Don’t Be So Quick to Go with Your Gut

Nobel Prize-winning psychologist Daniel Kahneman — along with Amos Tversky, his longtime collaborator who died in 1996 — changed the way the world thinks about economics, upending the notion that human beings are rational decision-makers. Along the way, his discipline-crossing influence has altered the way physicians make medical decisions, political scientists think through foreign policy and investors evaluate risk on Wall Street. It’s fair to say he’s changed the way many think about thinking itself.
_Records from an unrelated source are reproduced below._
/-- Step 7: a complete pending update is verified, and installed or rejected (03 R111; 18 R567). -/
def bootUpdate (s : State) : State :=
  let s := s.setBootPhase 7
  let t := s.sess
  if t.state ≠ 2 then s.bootPulp
  else
    let img := s.stagedImage
    let note := fun (s : State) (r arb : Nat) =>
      { s.setReg Reg.UPD_LASTRES (BitVec.ofNat 32 (r + 16 * (t.target % 4))) with sys := { s.sys with upd := some (r, t.target, arb) } }
    match s.verifyImage t.target img with
    | .bad r => (note (s.putSess noSess) r 0).bootPulp
    | .good d =>
      let s := note (s.install d img) 1 d.arb
      if d.target = 1 then let u := s.sys.upd; let s := s.beginReset false 3; { s with sys := { s.sys with upd := u } }
      else (s.setRb Reg.SYS_BOOTSTAT 7 true).bootPulp

/-- QSP_CFG as the ROM sets it from the flash's own table (03 R107), which the device does not hold: free values say whether it can be read and names a quad
read. -/
def bootQspi (s : State) : State :=
  let f := s.free
  f.2.setReg Reg.QSP_CFG (BitVec.ofNat 32 (if fld f.1 0 0 = 0 then 0xF
    else 3 + 16 * fld f.1 1 1 + 32 * bn (decide (24 < f.2.rf Reg.QSP_SIZE 7 0))))

/-- The ROM installs a complete staged Stone where no slot passes (03 R108); an image that does not verify is dropped (log 22). -/
def romInstall (s : State) : State :=
  let t := s.sess
  if t.state ≠ 2 ∨ t.target ≠ 1 then s
  else
    let img := s.stagedImage
    let note := fun (s : State) (r arb : Nat) =>
      { s.setReg Reg.UPD_LASTRES (BitVec.ofNat 32 (r + 16)) with sys := { s.sys with upd := some (r, 1, arb) } }
    match s.verifyImage 1 img with
    | .bad r => note (s.putSess noSess) r 0
    | .good d => (note (s.install d img) 1 d.arb).setRb Reg.SYS_BOOTSTAT 7 true

/-- Steps 5 and 6: Stone from its slots, or from the host (03 R106–R108, R112); where neither slot passes, from a staged image that the ROM installs. -/
def bootStone (s : State) : State :=
  let s := (s.setBootPhase 5).bootQspi
  if s.bootHost then { s with sys := { s.sys with hostWait := true } }
  else
    match s.slotPick 1 (s.slotOrder 1) false with
    | some (k, d, second) => (((s.setRb Reg.SYS_BOOTSTAT 4 (k == 1)).stoneTaken d).slotFallback second).bootUpdate
    | none =>
      let s := s.romInstall
      match s.slotPick 1 (s.slotOrder 1) false with
      | some (k, d, _) => ((s.setRb Reg.SYS_BOOTSTAT 4 (k == 1)).stoneTaken d).bootUpdate
      | none => s.bootFail 2

/-- The ROM starts (03 R104): steps 1 to 4, then Stone. A Stone installed before this reset is still to be told (18 R567; DEDUCED). The SerDes PLLs lock to reference
clocks that are there (DEDUCED, log 26). -/
def romGo (s : State) (o : BootObs) : State :=
  if !s.sys.inReset || !s.pwr.mainOk then s
  else
    let cold := s.rb Reg.SYS_RESETCAUSE 7
    let s := { s with sys := { s.sys with inReset := false } }
    let s := if cold then (s.setReg Reg.SYS_STRAPS (o.straps.setWidth 32)).setReg Reg.CLK_LOCK 0x3F else s
    let s := if s.isStn then s.setReg Reg.SCN_STAT 3 else s
    let s := s.bootDomains
    let s := s.setRf Reg.CLK_REFSTAT 3 2 (s.rf Reg.CLK_LOCK 5 4)
    let s := match s.sys.upd with
      | some (r, t, _) => (s.setReg Reg.UPD_LASTRES (BitVec.ofNat 32 (r + 16 * (t % 4)))).setRb Reg.SYS_BOOTSTAT 7 (r == 1)
      | none => s
    if !o.fuseOk then s.bootFail 3
    else
      let r := s.bootSelfTest cold o.selfTest o.finds
      if r.1 then r.2.keepRecover.bootCurve.bootStone else r.2

/-- SYS_HOSTBOOT.GO while a step waits (03 R112, R113). A LENGTH that is not a multiple of 4, or above 1 MiB, is a host error: a free value says whether the
image passes (R125). -/
def hostGo (s : State) : State :=
  if !s.sys.hostWait || !s.rb Reg.SYS_HOSTBOOT 31 then s
  else
    let len := s.rf Reg.SYS_HOSTBOOT 20 0
    let target := if s.bootPhase = 5 then 1 else 2
    let img := s.sramRd 0 len
    let s := s.setRb Reg.SYS_HOSTBOOT 31 false
    let bad := 0x100000 < len || len % 4 != 0
    let f := if bad then s.free else (0, s)
    let s := f.2
    let c : ImgCheck := match drupeFields img with
      | some d => if bad && fld f.1 0 0 == 1 then .good d else if len = 256 + 4096 * d.npiece then s.verifyImage target img else .bad 2
      | none => .bad 2
    match c with
    | .bad _ => s.setRf Reg.SYS_BOOTSTAT 15 12 4
    | .good d =>
      let s := { s with sys := { s.sys with hostWait := false } }
      if target = 1 then (s.stoneTaken d).bootUpdate else (s.pulpTaken d).bootLast

/-- A write of SYS_HOSTBOOT. -/
def hostbootWrite (s : State) (v : Word) : State :=
  (s.setReg Reg.SYS_HOSTBOOT ((v &&& 0x1FFFFF) ||| (s.reg Reg.SYS_HOSTBOOT &&& 0x80000000) ||| (v &&& 0x80000000))).hostGo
Now, in a new article written with two co-authors, Kahneman could help influence the way senior executives approach decision-making. In a paper published Monday by the MIT Sloan Management Review, Kahneman and professors Dan Lovallo and Olivier Sibony outline a process for making big strategic decisions — things like whether to make an acquisition, launch a new category of products or invest in a start-up.

Their suggested approach, labeled with the wonky name “Mediating Assessments Protocol,” or MAP, has a simple goal: To put off gut-based decision-making until a choice can be informed by a number of separate factors.

“One of the essential purposes of MAP is basically to delay intuition,” Kahenman said in a recent interview with The Post and his co-author Sibony. The structured process calls for analyzing a decision based on six to seven previously chosen attributes, discussing each of them separately and assigning them a relative percentile score, and finally, using those scores to make a holistic judgment.

Kahneman said that while it may be common for teams of executives to make briefing books that are divided into topics or chapters for big decisions like an acquisition, it’s not as common to have a decision divided into subcomponents and each one evaluated independently.

“That, I think, is a departure from the way most important decisions are made, and that’s the unique element in MAP,” he said.

He compares it to thinking of big strategic decisions like job candidates.

“When you’re making an important decision, any option is like a candidate,” he said. “You should think of what are the essential dimensions that would make a difference between a good option and an option that should be rejected, and you should look at those dimensions one at a time.”

In addition to being a more disciplined approach to big strategic decisions, it may also help limit dreaded groupthink.

“By breaking up the process and making it fact-based, we’re doing as much as we can to inhibit groupthink,” Kahneman said. “Groupthink is as about the conclusion, [and with MAP] you’re trying not to get to the conclusion too early.”

Sibony, a former leader of McKinsey & Co.’s corporate strategy practice and now an affiliate professor at HEC Paris, said that while many companies have detailed processes in place for making lower-level decisions, ones made at the higher level can be subject to more gut-based instincts.